Imaging Approaches

Renal Mass Evaluation

CT : Although rapid improvements in scanner technology have resulted in dramatic increases in spatial and temporal resolution, the imaging marker for potential neoplasia (enhancement of soft tissue components of renal masses after contrast administration) has not changed over several generations of CT scanners. Typical renal mass protocols consist of NECT of the kidneys followed by contrast-enhanced images obtained during nephrographic and excretory phases (roughly defined as 85-120 seconds and 3-5 minutes, respectively, postcontrast injection). Corticomedullary-phase images (25-70 seconds post contrast) may also be obtained, though small, central, endophytic tumors may not be perceived given the lack of medullary enhancement during this phase. An increase in soft tissue attenuation of soft tissue components postcontrast administration of > 10-20 Hounsfield units (HU) is classically considered to be indicative of true enhancement, though "pseudoenhancement" of small lesions may result in false-positive examinations, and slowly enhancing lesions (e.g., papillary carcinomas) may be missed if delayed images are not acquired. Despite these caveats, if such a protocol is employed, most renal masses can be accurately characterized as potential surgical lesions (i.e., enhancing: Benign/malignant neoplasia) or leave-alone entities (either fat-containing angiomyolipomas or simple-/high-attenuation cysts). Assessment of cyst complexity at CT, utilizing features described by Bosniak a generation ago, also aids in the triage of this particularly problematic category of renal masses. Suffice to say that increasing levels of complexity (septa thickness, wall/nodularity enhancement, and calcification) increase the likelihood of malignancy.

Optimized protocols should utilize the advantages of multidetector technology. Thin (.625- to 1.250-mm) source images are acquired and thicker (e.g., 2.5-mm) axial coronal images are reconstructed. Such protocols allow for diagnostic coronal reconstructed image sets with isotropic or near isotropic resolution; these are particularly helpful for staging of renal cell carcinoma. The potential utility of dual energy for the characterization of renal masses is a topic of current intense investigation. These platforms may permit assessment of enhancement by calculating iodine concentration in the mass, though criteria for meaningful changes have not been universally accepted. The reproducibility of postprocessed HU calculations will also need to be validated.

MR : Lesion enhancement is the feature that is also primarily assessed with tailored renal MR protocols. MR offers several unique advantages: Numerous fat-saturation T1-weighted dynamic enhanced phases can be obtained directly in a coronal plane, and dedicated Gadolinium (Gd)-enhanced delayed coronal imaging is the standard of care for identification and characterization of renal vein-caval thrombus. Chemical shift imaging and frequency selective fat-saturation technique may be utilized to identify the fat that is characteristic of angiomyelolipomas. Assessment of T2 and T1 signal intensity improves diagnostic accuracy: Enhancing T2-hyperintense lesions are likely renal cell carcinomas, whereas enhancing T2-hypointense lesions are typically either nonfat-containing acute myeloid leukemias or papillary renal cell carcinoma. Diffusion-weighted imaging assessment may also be employed, though the apparent diffusion coefficient value overlap between benign and malignant renal lesions has limited the utility of this technique. A final caveat regarding MR assessment of renal masses is that Gd enhancement of renal masses on MR remains a largely qualitative biomarker of neoplasia (though one that is better assessed by evaluating subtracted images).

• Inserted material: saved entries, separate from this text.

@[simp] theorem setVrun_mem (s : State) (k : Nat) (v : VRun) : (s.setVrun k v).mem = s.mem := rfl
@[simp] theorem setVrun_regs (s : State) (k : Nat) (v : VRun) : (s.setVrun k v).regs = s.regs := rfl
@[simp] theorem setVrun_harts (s : State) (k : Nat) (v : VRun) : (s.setVrun k v).harts = s.harts := rfl
@[simp] theorem setVrun_cores (s : State) (k : Nat) (v : VRun) : (s.setVrun k v).cores = s.cores := rfl
@[simp] theorem setVrun_conts (s : State) (k : Nat) (v : VRun) : (s.setVrun k v).conts = s.conts := rfl
@[simp] theorem setVrun_launches (s : State) (k : Nat) (v : VRun) : (s.setVrun k v).launches = s.launches := rfl
@[simp] theorem setVrun_streams (s : State) (k : Nat) (v : VRun) : (s.setVrun k v).streams = s.streams := rfl
@[simp] theorem setVrun_graphs (s : State) (k : Nat) (v : VRun) : (s.setVrun k v).graphs = s.graphs := rfl
@[simp] theorem setVrun_gload (s : State) (k : Nat) (v : VRun) : (s.setVrun k v).gload = s.gload := rfl
@[simp] theorem setVrun_tlb (s : State) (k : Nat) (v : VRun) : (s.setVrun k v).tlb = s.tlb := rfl
@[simp] theorem setVrun_walkCache (s : State) (k : Nat) (v : VRun) : (s.setVrun k v).walkCache = s.walkCache := rfl
@[simp] theorem setVrun_missq (s : State) (k : Nat) (v : VRun) : (s.setVrun k v).missq = s.missq := rfl
@[simp] theorem setVrun_walks (s : State) (k : Nat) (v : VRun) : (s.setVrun k v).walks = s.walks := rfl
@[simp] theorem setVrun_walkFault (s : State) (k : Nat) (v : VRun) : (s.setVrun k v).walkFault = s.walkFault := rfl
@[simp] theorem setVrun_invals (s : State) (k : Nat) (v : VRun) : (s.setVrun k v).invals = s.invals := rfl
@[simp] theorem setVrun_pool (s : State) (k : Nat) (v : VRun) : (s.setVrun k v).pool = s.pool := rfl
@[simp] theorem setVrun_reserve (s : State) (k : Nat) (v : VRun) : (s.setVrun k v).reserve = s.reserve := rfl
@[simp] theorem setVrun_keys (s : State) (k : Nat) (v : VRun) : (s.setVrun k v).keys = s.keys := rfl
@[simp] theorem setVrun_attested (s : State) (k : Nat) (v : VRun) : (s.setVrun k v).attested = s.attested := rfl
@[simp] theorem setVrun_ue (s : State) (k : Nat) (v : VRun) : (s.setVrun k v).ue = s.ue := rfl
@[simp] theorem setVrun_owlOp (s : State) (k : Nat) (v : VRun) : (s.setVrun k v).owlOp = s.owlOp := rfl
@[simp] theorem setVrun_owlQ (s : State) (k : Nat) (v : VRun) : (s.setVrun k v).owlQ = s.owlQ := rfl
@[simp] theorem setVrun_ho (s : State) (k : Nat) (v : VRun) : (s.setVrun k v).ho = s.ho := rfl
@[simp] theorem setVrun_spares (s : State) (k : Nat) (v : VRun) : (s.setVrun k v).spares = s.spares := rfl
@[simp] theorem setVrun_barsOpen (s : State) (k : Nat) (v : VRun) : (s.setVrun k v).barsOpen = s.barsOpen := rfl
@[simp] theorem setVrun_measNow (s : State) (k : Nat) (v : VRun) : (s.setVrun k v).measNow = s.measNow := rfl
@[simp] theorem setVrun_measNext (s : State) (k : Nat) (v : VRun) : (s.setVrun k v).measNext = s.measNext := rfl
@[simp] theorem setVrun_badger (s : State) (k : Nat) (v : VRun) : (s.setVrun k v).badger = s.badger := rfl
@[simp] theorem setVrun_decPtr (s : State) (k : Nat) (v : VRun) : (s.setVrun k v).decPtr = s.decPtr := rfl
@[simp] theorem setVrun_nextLid (s : State) (k : Nat) (v : VRun) : (s.setVrun k v).nextLid = s.nextLid := rfl
@[simp] theorem setVrun_nextCid (s : State) (k : Nat) (v : VRun) : (s.setVrun k v).nextCid = s.nextCid := rfl
@[simp] theorem setVrun_nextRun (s : State) (k : Nat) (v : VRun) : (s.setVrun k v).nextRun = s.nextRun := rfl
@[simp] theorem setVrun_clock (s : State) (k : Nat) (v : VRun) : (s.setVrun k v).clock = s.clock := rfl
@[simp] theorem setVrun_eauFrac (s : State) (k : Nat) (v : VRun) : (s.setVrun k v).eauFrac = s.eauFrac := rfl
@[simp] theorem setVrun_eauSum (s : State) (k : Nat) (v : VRun) : (s.setVrun k v).eauSum = s.eauSum := rfl
@[simp] theorem setVrun_fresh (s : State) (k : Nat) (v : VRun) : (s.setVrun k v).fresh = s.fresh := rfl
@[simp] theorem setVrun_agenda (s : State) (k : Nat) (v : VRun) : (s.setVrun k v).agenda = s.agenda := rfl
@[simp] theorem setVrun_cur (s : State) (k : Nat) (v : VRun) : (s.setVrun k v).cur = s.cur := rfl
@[simp] theorem setVrun_reply (s : State) (k : Nat) (v : VRun) : (s.setVrun k v).reply = s.reply := rfl
@[simp] theorem setVrun_halted (s : State) (k : Nat) (v : VRun) : (s.setVrun k v).halted = s.halted := rfl
@[simp] theorem setVrun_throttling (s : State) (k : Nat) (v : VRun) : (s.setVrun k v).throttling = s.throttling := rfl
@[simp] theorem setVrun_ceiling (s : State) (k : Nat) (v : VRun) : (s.setVrun k v).ceiling = s.ceiling := rfl

@[simp] theorem setStream_mem (s : State) (k : Nat) (v : Stream) : (s.setStream k v).mem = s.mem := rfl
@[simp] theorem setStream_regs (s : State) (k : Nat) (v : Stream) : (s.setStream k v).regs = s.regs := rfl
@[simp] theorem setStream_harts (s : State) (k : Nat) (v : Stream) : (s.setStream k v).harts = s.harts := rfl
@[simp] theorem setStream_cores (s : State) (k : Nat) (v : Stream) : (s.setStream k v).cores = s.cores := rfl
@[simp] theorem setStream_conts (s : State) (k : Nat) (v : Stream) : (s.setStream k v).conts = s.conts := rfl
@[simp] theorem setStream_runs (s : State) (k : Nat) (v : Stream) : (s.setStream k v).runs = s.runs := rfl
@[simp] theorem setStream_launches (s : State) (k : Nat) (v : Stream) : (s.setStream k v).launches = s.launches := rfl
@[simp] theorem setStream_graphs (s : State) (k : Nat) (v : Stream) : (s.setStream k v).graphs = s.graphs := rfl
@[simp] theorem setStream_gload (s : State) (k : Nat) (v : Stream) : (s.setStream k v).gload = s.gload := rfl
@[simp] theorem setStream_tlb (s : State) (k : Nat) (v : Stream) : (s.setStream k v).tlb = s.tlb := rfl
@[simp] theorem setStream_walkCache (s : State) (k : Nat) (v : Stream) : (s.setStream k v).walkCache = s.walkCache := rfl
@[simp] theorem setStream_missq (s : State) (k : Nat) (v : Stream) : (s.setStream k v).missq = s.missq := rfl
@[simp] theorem setStream_walks (s : State) (k : Nat) (v : Stream) : (s.setStream k v).walks = s.walks := rfl
@[simp] theorem setStream_walkFault (s : State) (k : Nat) (v : Stream) : (s.setStream k v).walkFault = s.walkFault := rfl
@[simp] theorem setStream_invals (s : State) (k : Nat) (v : Stream) : (s.setStream k v).invals = s.invals := rfl
@[simp] theorem setStream_pool (s : State) (k : Nat) (v : Stream) : (s.setStream k v).pool = s.pool := rfl
@[simp] theorem setStream_reserve (s : State) (k : Nat) (v : Stream) : (s.setStream k v).reserve = s.reserve := rfl
@[simp] theorem setStream_keys (s : State) (k : Nat) (v : Stream) : (s.setStream k v).keys = s.keys := rfl
@[simp] theorem setStream_attested (s : State) (k : Nat) (v : Stream) : (s.setStream k v).attested = s.attested := rfl
@[simp] theorem setStream_ue (s : State) (k : Nat) (v : Stream) : (s.setStream k v).ue = s.ue := rfl
@[simp] theorem setStream_owlOp (s : State) (k : Nat) (v : Stream) : (s.setStream k v).owlOp = s.owlOp := rfl
@[simp] theorem setStream_owlQ (s : State) (k : Nat) (v : Stream) : (s.setStream k v).owlQ = s.owlQ := rfl
@[simp] theorem setStream_ho (s : State) (k : Nat) (v : Stream) : (s.setStream k v).ho = s.ho := rfl
@[simp] theorem setStream_spares (s : State) (k : Nat) (v : Stream) : (s.setStream k v).spares = s.spares := rfl
@[simp] theorem setStream_barsOpen (s : State) (k : Nat) (v : Stream) : (s.setStream k v).barsOpen = s.barsOpen := rfl
@[simp] theorem setStream_measNow (s : State) (k : Nat) (v : Stream) : (s.setStream k v).measNow = s.measNow := rfl
@[simp] theorem setStream_measNext (s : State) (k : Nat) (v : Stream) : (s.setStream k v).measNext = s.measNext := rfl
@[simp] theorem setStream_badger (s : State) (k : Nat) (v : Stream) : (s.setStream k v).badger = s.badger := rfl
@[simp] theorem setStream_decPtr (s : State) (k : Nat) (v : Stream) : (s.setStream k v).decPtr = s.decPtr := rfl
@[simp] theorem setStream_nextLid (s : State) (k : Nat) (v : Stream) : (s.setStream k v).nextLid = s.nextLid := rfl
@[simp] theorem setStream_nextCid (s : State) (k : Nat) (v : Stream) : (s.setStream k v).nextCid = s.nextCid := rfl
@[simp] theorem setStream_nextRun (s : State) (k : Nat) (v : Stream) : (s.setStream k v).nextRun = s.nextRun := rfl
@[simp] theorem setStream_clock (s : State) (k : Nat) (v : Stream) : (s.setStream k v).clock = s.clock := rfl
@[simp] theorem setStream_eauFrac (s : State) (k : Nat) (v : Stream) : (s.setStream k v).eauFrac = s.eauFrac := rfl
@[simp] theorem setStream_eauSum (s : State) (k : Nat) (v : Stream) : (s.setStream k v).eauSum = s.eauSum := rfl
@[simp] theorem setStream_fresh (s : State) (k : Nat) (v : Stream) : (s.setStream k v).fresh = s.fresh := rfl
@[simp] theorem setStream_agenda (s : State) (k : Nat) (v : Stream) : (s.setStream k v).agenda = s.agenda := rfl
@[simp] theorem setStream_cur (s : State) (k : Nat) (v : Stream) : (s.setStream k v).cur = s.cur := rfl
@[simp] theorem setStream_reply (s : State) (k : Nat) (v : Stream) : (s.setStream k v).reply = s.reply := rfl
@[simp] theorem setStream_halted (s : State) (k : Nat) (v : Stream) : (s.setStream k v).halted = s.halted := rfl
@[simp] theorem setStream_throttling (s : State) (k : Nat) (v : Stream) : (s.setStream k v).throttling = s.throttling := rfl
@[simp] theorem setStream_ceiling (s : State) (k : Nat) (v : Stream) : (s.setStream k v).ceiling = s.ceiling := rfl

Ultrasound : Despite marked improvements in ultrasound platforms over the past 40 years, the role of ultrasound in the renal mass imaging algorithm has not changed: Ultrasound is typically performed to determine if a lesion is cystic or solid. Technique should be optimized: Compound and harmonic imaging should be routinely employed to reduce artifacts and to obtain sufficient penetration. Color Doppler may be utilized to help identify pseudolesions (e.g., column of Bertin, renal scars) and, rarely, to identify flow within solid or complex cystic masses. Microbubble contrast agents have been employed in several centers to increase the accuracy of ultrasound assessment of renal masses: Unlike CT and MR, enhancement of masses may be observed at continuous real-time examination using low mechanical index protocols, although standards for enhancement are not uniform, and FDA approval for this indication is still forthcoming.